In our approach, we present two models for generating a ranked list of year for a given event.  In the Early Fusion model, word vectors for a given event are combined first, and then one final ranked list of years is generated. In the second late-combination model, ranked lists of years are retrieved for individual words in the event, and then a late combination of the lists is done to obtain the final list. We next describe our proposed approach in detail.

\subsection{Model}

\noindent\textbf{Event}\\
%We define an event as an aggregated summary of the actions contributed by it's actors, locations, organizations with respect to time.
We define event as a textual description of a phenomenon with respect to one or a prolonging time period.
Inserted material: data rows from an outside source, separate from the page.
/-- LD rr,nn and LD SP,HL (rules R230, R232). -/
theorem exec_of_loadPair {i : Instr} {p : Pair} {w : Word} {s : State}
    (h : formOf i = .ldPair p w ∨ (formOf i = .ldSpHl ∧ p = .sp ∧ w = s.regs.hl)) :
    exec i s = finish (s.setRegs (s.regs.setPair p w)) i.opKey := by
  obtain hi | ⟨hi, rfl, rfl⟩ := h <;> exact exec_of_form hi s

/-! SP plus a displacement -/

/-- Sign extension adds the signed value (rule R11). -/
theorem add_sext16 (w : Word) (e : Byte) : w + sext16 e = BitVec.ofInt 16 ((w.toNat : Int) + e.toInt) := by
  rw [BitVec.ofInt_add, BitVec.ofInt_natCast, BitVec.ofNat_toNat, BitVec.setWidth_eq]; rfl

/-- LD HL,SP+e and ADD SP,e differ in the pair that gets the sum (rules R233, R283). -/
theorem exec_of_spPlus {i : Instr} {e : Byte} {p : Pair} {s : State}
    (h : (formOf i = .ldHlSp e ∧ p = .hl) ∨ (formOf i = .addSp e ∧ p = .sp)) :
    exec i s = finish ((((s.setRegs (s.regs.setPair p (spPlus s.regs.sp e).res)).setZ false).setC
      (spPlus s.regs.sp e).carry).setHN (spPlus s.regs.sp e).half false) i.opKey := by
  obtain ⟨hi, rfl⟩ | ⟨hi, rfl⟩ := h <;> exact exec_of_form hi s

/-! A pushed word popped again -/

/-- A word written to RAM is read back byte by byte (rules R66 to R68, R75). -/
theorem read8_write16_ram {s : State} {a : Word} (w : Word) (hinv : s.Inv) (hlo : isRam s.mem a = true)
    (hhi : isRam s.mem (a + 1) = true) :
    read8 (write16 s a w) a = .ok (loByte w) ∧ read8 (write16 s a w) (a + 1) = .ok (hiByte w) := by
  have hroute (b : Word) : route (write8 s a (loByte w)).mem b = route s.mem b :=
    route_write8 s a (loByte w) b (.inl (clearsBoot_of_isRam _ hlo))
  have hram : isRam (write8 s a (loByte w)).mem (a + 1) = true := (isRam_congr (hroute _)).trans hhi
  have hplace : place (write8 s a (loByte w)).mem a ≠ place (write8 s a (loByte w)).mem (a + 1) :=
    (place_succ_ne ((isRam_congr (hroute a)).trans hlo) hram).symm
  constructor
  · rw [write16, read8_write8_other _ _ _ _ hplace (.inl (clearsBoot_of_isRam _ hram))]
    exact read8_write8_ram s a a _ hinv hlo rfl
  · exact read8_write8_ram _ (a + 1) (a + 1) _ (write8_inv s a _ hinv) hram rfl

/-- What a push stored in RAM is read back. -/
theorem read8_pushed {s : State} (w : Word) (hinv : s.Inv) (hlo : isRam s.mem (s.regs.sp - 2) = true)
    (hhi : isRam s.mem (s.regs.sp - 1) = true) :
    read8 (pushed s w) (s.regs.sp - 2) = .ok (loByte w) ∧ read8 (pushed s w) (s.regs.sp - 2 + 1) = .ok (hiByte w) := by
  rw [pushed_eq]
  exact read8_write16_ram w hinv hlo (by rwa [show s.regs.sp - 2 + 1 = s.regs.sp - 1 by bv_omega])

/-- What POP AF keeps of a word (rule R24). -/
theorem joinBytes_clear_low (w : Word) : joinBytes (hiByte w) (loByte w &&& 0xF0) = w &&& 0xFFF0 := by
  have hhi : hiByte w &&& 0xFF = hiByte w := BitVec.and_allOnes
  calc joinBytes (hiByte w) (loByte w &&& 0xF0)
      = joinBytes (hiByte w &&& 0xFF) (loByte w &&& 0xF0) := by rw [hhi]
    _ = joinBytes (hiByte w) (loByte w) &&& joinBytes 0xFF 0xF0 := BitVec.and_append.symm
    _ = w &&& 0xFFF0 := by rw [joinBytes_hi_lo]; rfl

end Sys2Proof.Machine

namespace Sys2Proof.Proofs

/-- Settles O15: the pair's write and the instruction's end, at the length of its shape. -/
theorem loadPairCompletes : Obligations.LoadPairCompletes := by
  unfold Obligations.LoadPairCompletes
  intro i p w s h
  have hlen : BitVec.ofNat 16 i.opKey.length = if formOf i = .ldSpHl then 1 else 3 := by
    obtain hi | ⟨hi, -⟩ := h <;> rw [length_of_form hi nofun, hi]
    · exact (if_neg nofun).symm
    · exact (if_pos rfl).symm
  obtain ⟨t, ht, hregs, hran, hdraws⟩ := exec_of_finish_regs (exec_of_loadPair h)
  obtain ⟨hset, hkeep⟩ := Regs.pairs_of_setPair hregs
  rw [hlen, Regs.setPair_pc] at hregs
  exact ⟨t, ht, hregs, hset, hkeep, hran, hdraws⟩

/-- Settles O17: the sum goes to one pair, and the flags are the carries of `spPlus`. -/
theorem spPlusDisplacementCompletes : Obligations.SpPlusDisplacementCompletes := by
  unfold Obligations.SpPlusDisplacementCompletes
  intro i e s h
  have hlen : i.opKey.length = 2 := by obtain hi | hi := h <;> exact length_of_form hi nofun
  have hsum : (spPlus s.regs.sp e).res = BitVec.ofInt 16 ((s.regs.sp.toNat : Int) + e.toInt) := add_sext16 ..
  obtain ⟨p, hp⟩ : ∃ p : Pair, (formOf i = .ldHlSp e ∧ p = .hl) ∨ (formOf i = .addSp e ∧ p = .sp) :=
    h.elim (fun hi => ⟨.hl, .inl ⟨hi, rfl⟩⟩) fun hi => ⟨.sp, .inr ⟨hi, rfl⟩⟩
  obtain ⟨t, ht, hregs, hflags, hran⟩ := exec_of_finish_flags (exec_of_spPlus hp) (Regs.setPair_flags ..)
    (Regs.setPair_pc ..)
  obtain ⟨hset, hkeep⟩ := Regs.pairs_of_setPair hregs
  rw [hsum] at hset
  rw [hlen] at hregs
  have ha : t.regs.a = s.regs.a := by rw [hregs]; exact Regs.setPair_a ..
  have hpc : t.regs.pc = s.regs.pc + 2 := congrArg Regs.pc hregs
  obtain ⟨hi, rfl⟩ | ⟨hi, rfl⟩ := hp
  · exact ⟨t, ht, ⟨fun _ => ⟨hset, hkeep .sp nofun⟩, fun h => by cases hi.symm.trans h⟩, hflags, ha, hkeep .bc nofun,
      hkeep .de nofun, hpc, hran⟩
  · exact ⟨t, ht, ⟨fun h => (by cases hi.symm.trans h), fun _ => ⟨hset, hkeep .hl nofun⟩⟩, hflags, ha, hkeep .bc nofun,
      hkeep .de nofun, hpc, hran⟩

/-- Settles O20: POP finds at the new SP the two bytes that PUSH stored in RAM. -/
theorem pushThenPopRoundTrip : Obligations.PushThenPopRoundTrip := by
  unfold Obligations.PushThenPopRoundTrip
  intro i j p q s hinv hi hj hlo hhi
  obtain ⟨t, ht, hregs, ⟨hm, hq, hl, -, -, -, hp⟩, -⟩ := pushCompletes i p s hi
  have hread : ∀ a, read8 t a = read8 (pushed s (s.regs.stackPair p)) a := read8_congr hm hq hl hp
  have hsp : t.regs.sp = s.regs.sp - 2 := congrArg Regs.sp hregs
  obtain ⟨hreadLo, hreadHi⟩ := read8_pushed (s.regs.stackPair p) hinv hlo hhi
  rw [← hread, ← hsp] at hreadLo hreadHi
  obtain ⟨u, hu, husp, -, hpop, -⟩ := popCompletes j q t _ _ hj hreadLo hreadHi
  refine ⟨t, u, ht, hu, ?_, fun hne => ?_, fun he => ?_⟩
  · rw [husp, hsp, BitVec.sub_add_cancel]
  · rw [hpop, if_neg hne, joinBytes_hi_lo]
  · rw [hpop, if_pos he, joinBytes_clear_low]

end Sys2Proof.Proofs
end

section
/-! PROOFS. The 8-bit arithmetic and logic (rules R251 to R275), with the operations on the byte at HL (rules R269,
R271, R304 to R315): the result in A or back at HL, and the flags in the arithmetic of the whole byte. -/

open Sys2Proof Sys2Proof.Machine

namespace Sys2Proof.Machine

/-! The `alu` operations -/

/-- An `alu` operation completes with what `Alu.eval` gives. -/
theorem exec_of_alu {i : Instr} {op : Alu} {v : Byte} {s : State} {r : AluResult} (h : AluOperand s i op v)
    (hr : op.eval s.regs.a v s.regs.flags.c = r) :
    ∃ t, exec i s = .next t ∧ t.regs.a = (if op.writesA then r.res else s.regs.a)
      ∧ FlagsWritten s.params s.regs.flags t.regs.flags (decide (r.res = 0)) r.c r.h r.n
      ∧ t.regs = { s.regs with
          a := t.regs.a, flags := t.regs.flags, pc := s.regs.pc + BitVec.ofNat 16 i.opKey.length }
      ∧ RanOnRegisters i s t := by
  subst hr
  obtain ⟨hbus, hcycles, ha, hflags, hregs⟩ := applyAlu_spec s op v
  exact ⟨_, exec_of_aluOperand h, ha, hflags, by rw [advance_eq, hregs], ran_of_sameBus hbus hcycles⟩

/-- SUB, SBC and CP in numbers (rule R251): one difference, from which SBC takes the carry flag too. -/
theorem Alu.eval_subtract {op : Alu} (h : op = .sub ∨ op = .sbc ∨ op = .cp) (a v : Byte) (c : Bool) :
    op.eval a v c =
      let cin := (decide (op = .sbc) && c).toNat
      { res := BitVec.ofInt 8 ((a.toNat : Int) - v.toNat - cin), n := true
        h := decide (a.toNat % 16 < v.toNat % 16 + cin), c := decide (a.toNat < v.toNat + cin) } := by
  obtain rfl | rfl | rfl := h <;> rfl

/-- AND, XOR and OR clear N and C, and AND alone sets H (rules R260 to R265). -/
theorem Alu.eval_logic {op : Alu} (h : op = .and ∨ op = .xor ∨ op = .or) (a v : Byte) (c : Bool) :
    op.eval a v c = { res := (op.eval a v c).res, n := false, h := decide (op = .and), c := false } := by
  obtain rfl | rfl | rfl := h <;> rfl

theorem Alu.writesA_of_ne_cp {op : Alu} (h : op ≠ .cp) : op.writesA = true := by
  cases op
  case cp => exact absurd rfl h
  all_goals rfl

/-- A byte made of an integer holds it mod 256. -/
theorem toNat_ofInt_byte (d : Int) : ((BitVec.ofInt 8 d).toNat : Int) = d % 256 := by
  rw [BitVec.toNat_ofInt, Int.toNat_of_nonneg (Int.emod_nonneg d (by decide))]; rfl

theorem ofInt_byte_eq_zero_iff (d : Int) : BitVec.ofInt 8 d = 0 ↔ d % 256 = 0 := by
  rw [← toNat_ofInt_byte, ← BitVec.toNat_inj, Int.natCast_eq_zero]; rfl

/-! CPL, SCF, CCF -/

/-- CPL (rule R273). -/
theorem exec_cpl (s : State) :
    exec .cpl s = finish ((((s.setRegs { s.regs with a := ~~~s.regs.a }).setZ s.regs.flags.z).setC
      s.regs.flags.c).setHN true true) Instr.cpl.opKey := rfl

/-- SCF and CCF: both write C and leave Z (rules R274, R275). -/
theorem exec_scf_ccf (s : State) :
    exec .scf s = finish ((((s.setRegs s.regs).setZ s.regs.flags.z).setC true).setHN false false) Instr.scf.opKey
      ∧ exec .ccf s = finish ((((s.setRegs s.regs).setZ s.regs.flags.z).setC (!s.regs.flags.c)).setHN false false)
          Instr.ccf.opKey :=
  ⟨rfl, rfl⟩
In our case, each event is associated with a particular point of time (a particular year). \\

\noindent\textbf{Document}\\
In our case by Documents are complete event descriptions present in the corpus with a self-explanatory headline and a specific publication date. We follow the query likelihood model to retrieve the top-K documents from the corpus for a given event-query. Documents are ranked based on the probability of the query $Q$ in the document's language model $P(Q|M_{d})$.\\

\noindent\textbf{Time}\\
We use SUTime (A library for recognizing and normalizing time expressions) \cite{chang2012sutime} to identify temporal expressions present in the corpus. We don't deal with temporal expressions at a finer level than years (e.g. \textit{`More than a decade', `For the last 16 years'}). We also convert granular level temporal expressions like month, days, and weeks into years (e.g. we only consider the year part 1991 of the Timex expression 1991-07-05 of \textit{`5$^{th}$ July, 1991'}).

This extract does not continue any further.